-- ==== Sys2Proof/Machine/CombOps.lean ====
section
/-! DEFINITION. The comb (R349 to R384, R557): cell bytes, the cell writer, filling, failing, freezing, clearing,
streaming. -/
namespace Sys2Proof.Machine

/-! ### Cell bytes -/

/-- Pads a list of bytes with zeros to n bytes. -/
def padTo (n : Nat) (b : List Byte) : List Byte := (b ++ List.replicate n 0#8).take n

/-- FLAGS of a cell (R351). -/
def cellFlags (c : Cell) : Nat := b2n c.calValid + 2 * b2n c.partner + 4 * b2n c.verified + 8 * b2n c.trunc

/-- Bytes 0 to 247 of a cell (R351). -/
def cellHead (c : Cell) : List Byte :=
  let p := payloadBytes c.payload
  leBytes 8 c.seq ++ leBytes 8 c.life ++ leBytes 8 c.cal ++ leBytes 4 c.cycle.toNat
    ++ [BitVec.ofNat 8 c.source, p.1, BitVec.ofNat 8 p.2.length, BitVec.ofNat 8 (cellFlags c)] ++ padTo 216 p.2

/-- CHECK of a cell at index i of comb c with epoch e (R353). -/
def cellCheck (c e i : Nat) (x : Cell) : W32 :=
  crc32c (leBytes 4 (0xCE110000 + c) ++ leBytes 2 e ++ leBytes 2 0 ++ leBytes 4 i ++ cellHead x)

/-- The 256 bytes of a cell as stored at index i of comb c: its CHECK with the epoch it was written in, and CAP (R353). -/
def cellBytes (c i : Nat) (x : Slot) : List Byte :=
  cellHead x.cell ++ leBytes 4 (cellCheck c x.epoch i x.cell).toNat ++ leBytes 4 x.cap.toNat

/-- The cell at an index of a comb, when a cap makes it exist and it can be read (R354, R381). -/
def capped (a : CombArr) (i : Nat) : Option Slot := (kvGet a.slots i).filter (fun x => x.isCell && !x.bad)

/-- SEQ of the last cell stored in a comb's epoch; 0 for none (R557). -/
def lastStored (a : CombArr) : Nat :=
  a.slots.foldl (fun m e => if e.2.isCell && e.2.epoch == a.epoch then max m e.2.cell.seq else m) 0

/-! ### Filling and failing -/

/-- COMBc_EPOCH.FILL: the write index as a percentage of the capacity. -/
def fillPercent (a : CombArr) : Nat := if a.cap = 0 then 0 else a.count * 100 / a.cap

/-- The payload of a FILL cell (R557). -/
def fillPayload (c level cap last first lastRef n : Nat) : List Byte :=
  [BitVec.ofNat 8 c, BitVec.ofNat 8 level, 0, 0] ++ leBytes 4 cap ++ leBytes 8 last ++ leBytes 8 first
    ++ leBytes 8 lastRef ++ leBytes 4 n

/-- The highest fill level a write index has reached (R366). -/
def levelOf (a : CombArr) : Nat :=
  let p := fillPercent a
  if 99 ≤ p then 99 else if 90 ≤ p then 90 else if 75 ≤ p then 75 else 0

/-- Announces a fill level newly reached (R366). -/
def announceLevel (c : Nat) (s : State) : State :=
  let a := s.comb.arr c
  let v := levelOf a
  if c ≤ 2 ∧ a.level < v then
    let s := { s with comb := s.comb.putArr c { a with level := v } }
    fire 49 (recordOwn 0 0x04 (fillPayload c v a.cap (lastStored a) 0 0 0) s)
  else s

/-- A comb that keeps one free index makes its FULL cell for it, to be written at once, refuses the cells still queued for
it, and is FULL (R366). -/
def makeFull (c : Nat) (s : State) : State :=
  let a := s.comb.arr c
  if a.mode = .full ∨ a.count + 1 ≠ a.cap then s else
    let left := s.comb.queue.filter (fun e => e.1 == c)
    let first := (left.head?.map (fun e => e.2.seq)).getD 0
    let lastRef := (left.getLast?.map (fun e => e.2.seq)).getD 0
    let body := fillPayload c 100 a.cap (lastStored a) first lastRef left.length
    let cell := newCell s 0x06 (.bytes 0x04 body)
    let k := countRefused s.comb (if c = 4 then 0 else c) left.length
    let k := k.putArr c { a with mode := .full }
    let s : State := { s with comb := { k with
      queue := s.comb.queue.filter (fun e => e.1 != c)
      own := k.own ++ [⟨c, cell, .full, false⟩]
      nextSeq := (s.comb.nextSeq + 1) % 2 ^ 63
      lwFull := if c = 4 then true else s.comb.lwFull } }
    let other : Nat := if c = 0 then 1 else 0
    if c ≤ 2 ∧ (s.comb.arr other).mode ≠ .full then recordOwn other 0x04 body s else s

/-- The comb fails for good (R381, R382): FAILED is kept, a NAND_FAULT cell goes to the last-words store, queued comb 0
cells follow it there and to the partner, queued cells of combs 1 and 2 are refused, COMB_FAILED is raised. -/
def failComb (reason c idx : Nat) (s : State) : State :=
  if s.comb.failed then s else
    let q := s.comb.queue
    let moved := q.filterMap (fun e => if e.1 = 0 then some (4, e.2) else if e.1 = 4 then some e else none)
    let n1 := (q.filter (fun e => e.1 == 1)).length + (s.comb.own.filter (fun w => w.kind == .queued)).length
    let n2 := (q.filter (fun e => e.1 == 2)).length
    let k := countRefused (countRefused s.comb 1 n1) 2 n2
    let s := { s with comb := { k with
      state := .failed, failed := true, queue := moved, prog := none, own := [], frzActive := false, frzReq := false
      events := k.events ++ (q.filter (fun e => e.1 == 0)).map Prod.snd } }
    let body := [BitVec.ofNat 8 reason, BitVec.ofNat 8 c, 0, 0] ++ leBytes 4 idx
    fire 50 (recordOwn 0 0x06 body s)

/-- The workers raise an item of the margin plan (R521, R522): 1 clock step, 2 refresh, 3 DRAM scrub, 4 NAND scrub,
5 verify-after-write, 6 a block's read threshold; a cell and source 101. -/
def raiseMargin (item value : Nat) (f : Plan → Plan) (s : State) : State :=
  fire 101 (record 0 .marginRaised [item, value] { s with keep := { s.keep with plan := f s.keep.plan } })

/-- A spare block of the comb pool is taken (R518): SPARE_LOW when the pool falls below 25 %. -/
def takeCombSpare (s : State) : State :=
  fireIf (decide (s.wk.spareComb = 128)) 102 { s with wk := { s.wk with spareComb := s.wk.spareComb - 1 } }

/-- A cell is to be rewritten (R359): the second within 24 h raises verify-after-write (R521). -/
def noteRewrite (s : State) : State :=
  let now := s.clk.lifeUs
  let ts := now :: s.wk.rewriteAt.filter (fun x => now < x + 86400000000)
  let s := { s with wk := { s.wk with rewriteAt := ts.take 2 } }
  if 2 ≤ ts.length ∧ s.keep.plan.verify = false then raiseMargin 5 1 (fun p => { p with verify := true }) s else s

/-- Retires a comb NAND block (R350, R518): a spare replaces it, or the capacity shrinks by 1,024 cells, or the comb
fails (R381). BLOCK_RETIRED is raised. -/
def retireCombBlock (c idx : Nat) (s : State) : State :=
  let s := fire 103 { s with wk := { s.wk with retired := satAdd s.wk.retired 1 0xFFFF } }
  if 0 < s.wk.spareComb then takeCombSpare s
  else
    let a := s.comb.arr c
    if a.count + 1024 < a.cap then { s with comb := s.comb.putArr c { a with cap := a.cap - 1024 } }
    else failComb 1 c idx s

• • • •

## [Problem statement]
Whenever a line of the entries contains the string "body", copy that line.

## [Result of the exercise]
    let body := fillPayload c 100 a.cap (lastStored a) first lastRef left.length
    let cell := newCell s 0x06 (.bytes 0x04 body)
    if c ≤ 2 ∧ (s.comb.arr other).mode ≠ .full then recordOwn other 0x04 body s else s
    let body := [BitVec.ofNat 8 reason, BitVec.ofNat 8 c, 0, 0] ++ leBytes 4 idx
    fire 50 (recordOwn 0 0x06 body s)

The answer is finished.